#### [YOUR OBJECTIVE]
Write out the data below exactly, from its first line to the line containing "[Instr.reserved7 0#32, .reservedD", that line included.

Stored data entries
• • •
/-- V11 and S6: the first SHUTDOWN disarms and unsubscribes, the second only answers. -/
theorem test_shutdown :
    (nextOf (.shutdown 0#32) (timeoutStart 5 1#8)).facade = shutDown.facade ∧
    said (nextOf (.shutdown 0#32) (timeoutStart 5 1#8)) = (some 0#132, [0x000000000#36, 0x700000000#36]) ∧
    said (nextOf (.shutdown 0#32) shutDown) = (some 0#132, []) := by decide

/-- V10: the reads of the Reading, before and after a valid frame. -/
theorem test_reads_of_the_reading :
    [Instr.rdHumidity 0#32, .rdTemperature 0#32, .rdStaleness 0#32].map (fun i => said (nextOf i measured)) =
      [(some 312#132, []), (some 0xFF9C#132, []), (some 300#132, [])] ∧
    [Instr.rdHumidity 0#32, .rdTemperature 0#32, .rdStaleness 0#32].map (fun i => said (nextOf i State.reset)) =
      [(some 0x400000000000000000000000000000000#132, []), (some 0x400000000000000000000000000000000#132, []),
       (some 0x400000000000000000000000000000000#132, [])] := by decide

/-- V10: RD_DIAGNOSTICS. -/
theorem test_rdDiagnostics :
    said (nextOf (.rdDiagnostics 0#32) { State.reset with
        errors := { badChecksum := 1#32, shortMessage := 0#32, missingMessage := 3#32, sensorReset := 1#32 } }) =
      (some 0x00000001000000030000000000000001#132, []) := by decide

/-- V10: RD_STATUS of five states. -/
theorem test_rdStatus :
    [State.reset, inRecovery .offSettle, timeoutStart 5 2#8].map (fun s => said (nextOf (.rdStatus 0#32) s)) =
      [(some 0x00FE03#132, []), (some 0x00FE12#132, []), (some 0x020507#132, [])] := by decide

/-- V11: a reserved kind is an illegal event. -/
theorem test_reserved :
    [Instr.reserved7 0#32, .reservedD 0#32, .reservedE 0#32, .reservedF 5#32].map (fun i => said (nextOf i State.reset)) =
      List.replicate 4 (some 0xF00000000000000000000000000000000#132, []) ∧
    nextOf (.reserved7 0#32) State.reset = answeredOnly State.reset .illegalEvent 0#128 := by decide

/-! ## One step of the block -/

/-- A word placed by `withFetchWord` runs in the very next step, the first after reset. -/
theorem test_withFetchWord_runs :
    step (State.reset.withFetchWord 40 0x400000000) = .next (nextOf (.trigReq 0#32) State.reset) := rfl

/-- R280: reset forgets a running trigger window and the counters. -/
theorem test_hardware_reset :
    step { triggering with
        errors := { State.reset.errors with badChecksum := 7#32 }
        pending := [{ rst := true, evValid := true, evWord := 0x400000000#36, wallNow := 3#64 }] } = .next State.reset := rfl

/-! ## The textual notation (R78, R79) -/

theorem test_listing_lines :
    parseLine "  RISE 0x3D479 @wall=777 ; a comment".toList = some (.event (.rise 251001#32) (some 777#64)) ∧
    parseLine "TRIG_REQ".toList = some (.event (.trigReq 0#32) none) ∧
    parseLine "FALL".toList = none ∧ parseLine "TIMEOUT 5".toList = none ∧ parseLine "RESET".toList = some .reset := by decide

/-- A line without `@wall=` keeps the value of the line before (R78). -/
theorem test_listing_wall_carries_forward :
    (assemble ["RD_STALENESS @wall=9".toList, "".toList, "RD_STATUS".toList]).map (·.map fun p => (p.evWord, p.wallNow)) =
      some [(0xA00000000#36, 9#64), (0xC00000000#36, 9#64)] := by decide

theorem test_header_takes_the_index_to_bit_0 :
    headerEvents 1000#32 = [.rise 1000#32, .fall 1030#32, .rise 1110#32, .fall 1190#32] ∧
    byteEvents 0x80#8 0#32 = bitEvents true 0#32 ++ (byteEvents 0x00#8 120#32).take 14 := by decide

/-! ## Witnesses: the hypotheses of every statement are met -/

theorem test_witness_ReservedArgumentIsIgnored : Kind.timeout.isEdge = false ∧ Kind.reservedF.isEdge = false := by decide

/-- The samples of the step witnesses: an event, an idle port, reset. -/
def anEvent : PortSample := { rst := false, evValid := true, evWord := 0xC00000000#36, wallNow := 7#64 }

/-- A sample with no event. -/
def noEvent : PortSample := { anEvent with evValid := false }

/-- A sample with `rst` asserted. -/
def aReset : PortSample := { anEvent with rst := true }

theorem test_witness_StepRunsTheDecodedEvent :
    { State.reset with pending := [anEvent, noEvent] }.pending = anEvent :: [noEvent] ∧ anEvent.rst = false ∧
    anEvent.evValid = true ∧ decode anEvent.evWord = .rdStatus 0#32 := by decide

theorem test_witness_StepWithoutAnEventChangesNothing :
    State.reset.pending = [] ∧ { State.reset with pending := [noEvent] }.pending = noEvent :: [] ∧ noEvent.rst = false ∧
    noEvent.evValid = false := by decide

theorem test_witness_HardwareResetOverridesEverything :
    { triggering with pending := [aReset] }.pending = aReset :: [] ∧ aReset.rst = true := by decide

theorem test_witness_ElapsedIsTheDifferenceModuloTheWrap : (0#32 : Tick).toNat < (0xFFFFFFFF#32 : Tick).toNat := by decide

theorem test_witness_PulseWidthsClassifyByTheThresholds :
    ((0#32 : Tick).toNat < 50 ∧ (49#32 : Tick).toNat < 50) ∧
    (50 ≤ (50#32 : Tick).toNat ∧ (50#32 : Tick).toNat < 200) ∧ (50 ≤ (199#32 : Tick).toNat ∧ (199#32 : Tick).toNat < 200) ∧
    200 ≤ (200#32 : Tick).toNat ∧ 200 ≤ (0xFFFFFFFF#32 : Tick).toNat := by decide

theorem test_witness_MaskedEventsAreCompleteNoOps :
    masked shutDown (.rise 1#32) = true ∧ masked State.reset (.timeout 0#32) = true ∧
    masked State.reset (.settleDone 0#32) = true ∧ masked State.reset (.trigDone 0#32) = true ∧
    shutDown.facade.active = false ∧ State.reset.facade.wdArmed = false ∧ State.reset.recovery.recPhase = .idle ∧
    State.reset.facade.trigPhase = .idle := by decide

theorem test_witness_RiseRecordsTheTickAndALongGapStartsAFrame :
    riseStart.facade.active = true ∧ ¬ 250000 < ticksBetween riseStart.dec.lastRisingTick 251000#32 ∧
    250000 < ticksBetween riseStart.dec.lastRisingTick 251001#32 := by decide

theorem test_witness_HeaderFallingEdgeOnlyAdvancesTheIndex :
    (atBit (-2)).facade.active = true ∧ (atBit (-2)).dec.bitIndex.toInt < 0 ∧ (atBit (-1)).dec.bitIndex.toInt < 0 ∧
    (atBit (-128)).dec.bitIndex.toInt < 0 := by decide

theorem test_witness_IdleFallingEdgeOnlyAdvancesTheIndex :
    (atBit 40).facade.active = true ∧ 40 ≤ (atBit 40).dec.bitIndex.toInt ∧ 40 ≤ (atBit 127).dec.bitIndex.toInt := by decide

theorem test_witness_PayloadFallingEdgeShiftsOneByte :
    ∀ i ∈ [0, 7, 8, 15, 16, 23, 24, 31, 32, 38],
      (atBit i).facade.active = true ∧ 0 ≤ (atBit i).dec.bitIndex.toInt ∧ (atBit i).dec.bitIndex.toInt < 39 := by decide

theorem test_witness_LastBitOfAValidFramePublishesTheReading :
    lastBitStart.facade.active = true ∧ lastBitStart.dec.bitIndex.toInt = 39 ∧ lastBitStart.dec.poisoned = false ∧
    pulseWidth lastBitStart 1199#32 < 200 ∧ pulseWidth lastBitStart 1050#32 = 50 ∧
    sumMatches lastBitStart.dec (appendBit lastBitStart.dec.cksAcc (decide (50 ≤ pulseWidth lastBitStart 1199#32))) := by
  unfold sumMatches; decide

theorem test_witness_LastBitOfAnInvalidFrameCountsAChecksumMismatch :
    lastBitStart.facade.active = true ∧ lastBitStart.dec.bitIndex.toInt = 39 ∧
    ¬ pulseWidth lastBitStart 1200#32 < 200 ∧
    ¬ sumMatches lastBitStart.dec (appendBit lastBitStart.dec.cksAcc (decide (50 ≤ pulseWidth lastBitStart 1049#32))) := by
  unfold sumMatches; decide

theorem frameInv_atBit_0 : FrameInv (atBit 0) := by constructor <;> decide

theorem frameInv_atBit_39 : FrameInv (atBit 39) := by constructor <;> decide

theorem test_witness_ShiftInWritesExactlyOneByte :
    (∀ i ∈ [0, 7, 8, 15, 16, 23, 24, 31, 32, 39], i ≤ 39) ∧
    FrameInv (atBit 0) ∧ (atBit 0).dec.bitIndex.toInt = (0 : Nat) ∧
    FrameInv (atBit 8) ∧ (atBit 8).dec.bitIndex.toInt = (8 : Nat) ∧
    FrameInv (atBit 16) ∧ (atBit 16).dec.bitIndex.toInt = (16 : Nat) ∧
    FrameInv (atBit 31) ∧ (atBit 31).dec.bitIndex.toInt = (31 : Nat) ∧
    FrameInv (atBit 39) ∧ (atBit 39).dec.bitIndex.toInt = (39 : Nat) :=
  ⟨by decide, frameInv_atBit_0, by decide, by constructor <;> decide, by decide, by constructor <;> decide, by decide,
   by constructor <;> decide, by decide, frameInv_atBit_39, by decide⟩

theorem test_witness_PayloadBitsFormOneBigEndianNumber :
    (FrameInv (atBit 0) ∧ (atBit 0).facade.active = true ∧ 0 ≤ (atBit 0).dec.bitIndex.toInt ∧
      (atBit 0).dec.bitIndex.toInt ≤ 39 ∧ exec (.fall 1070#32) (atBit 0) = .next (nextOf (.fall 1070#32) (atBit 0))) ∧
    (FrameInv (atBit 39) ∧ (atBit 39).facade.active = true ∧ 0 ≤ (atBit 39).dec.bitIndex.toInt ∧
      (atBit 39).dec.bitIndex.toInt ≤ 39 ∧ exec (.fall 1070#32) (atBit 39) = .next (nextOf (.fall 1070#32) (atBit 39)) ∧
      (nextOf (.fall 1070#32) (atBit 39)).dec.bitIndex.toInt = 40) :=
  ⟨⟨frameInv_atBit_0, by decide, by decide, by decide, exec_nextOf _ _⟩,
   ⟨frameInv_atBit_39, by decide, by decide, by decide, exec_nextOf _ _, by decide⟩⟩

/-- Two pulses of a frame attempt that starts at bit 38: the second carries bit 39 and is long. -/
def twoPulses : List (Tick × Tick) := [(251000#32, 251026#32), (251100#32, 251300#32)]

theorem test_witness_PulsesOfOneFrameAreReceivedInOrder :
    FrameInv (atBit 38) ∧ (atBit 38).facade.active = true ∧ 0 ≤ (atBit 38).dec.bitIndex.toInt ∧
    (atBit 38).dec.bitIndex.toInt + twoPulses.length ≤ 40 ∧ pacedFrom (atBit 38).dec.lastRisingTick twoPulses ∧
    ((atBit 0).dec.bitIndex.toInt + twoPulses.length < 40 ∧ pacedFrom (atBit 0).dec.lastRisingTick twoPulses) :=
  ⟨by constructor <;> decide, by decide, by decide, by decide, ⟨by decide, by decide, trivial⟩,
   by decide, ⟨by decide, by decide, trivial⟩⟩

theorem test_witness_ValueDecodingIsExact :
    { State.reset.reading with humidityTenths := 312#16 }.humidityTenths = humRaw 0x01#8 0x38#8 ∧
    { State.reset.reading with temperatureTenths := 0xFF9C#16 }.temperatureTenths = tmpRaw 0x80#8 0x64#8 := by decide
• • •
#### [PROBLEM SOLUTION]
/-- V11 and S6: the first SHUTDOWN disarms and unsubscribes, the second only answers. -/
theorem test_shutdown :
    (nextOf (.shutdown 0#32) (timeoutStart 5 1#8)).facade = shutDown.facade ∧
    said (nextOf (.shutdown 0#32) (timeoutStart 5 1#8)) = (some 0#132, [0x000000000#36, 0x700000000#36]) ∧
    said (nextOf (.shutdown 0#32) shutDown) = (some 0#132, []) := by decide

/-- V10: the reads of the Reading, before and after a valid frame. -/
theorem test_reads_of_the_reading :
    [Instr.rdHumidity 0#32, .rdTemperature 0#32, .rdStaleness 0#32].map (fun i => said (nextOf i measured)) =
      [(some 312#132, []), (some 0xFF9C#132, []), (some 300#132, [])] ∧
    [Instr.rdHumidity 0#32, .rdTemperature 0#32, .rdStaleness 0#32].map (fun i => said (nextOf i State.reset)) =
      [(some 0x400000000000000000000000000000000#132, []), (some 0x400000000000000000000000000000000#132, []),
       (some 0x400000000000000000000000000000000#132, [])] := by decide

/-- V10: RD_DIAGNOSTICS. -/
theorem test_rdDiagnostics :
    said (nextOf (.rdDiagnostics 0#32) { State.reset with
        errors := { badChecksum := 1#32, shortMessage := 0#32, missingMessage := 3#32, sensorReset := 1#32 } }) =
      (some 0x00000001000000030000000000000001#132, []) := by decide

/-- V10: RD_STATUS of five states. -/
theorem test_rdStatus :
    [State.reset, inRecovery .offSettle, timeoutStart 5 2#8].map (fun s => said (nextOf (.rdStatus 0#32) s)) =
      [(some 0x00FE03#132, []), (some 0x00FE12#132, []), (some 0x020507#132, [])] := by decide

/-- V11: a reserved kind is an illegal event. -/
theorem test_reserved :
    [Instr.reserved7 0#32, .reservedD 0#32, .reservedE 0#32, .reservedF 5#32].map (fun i => said (nextOf i State.reset)) =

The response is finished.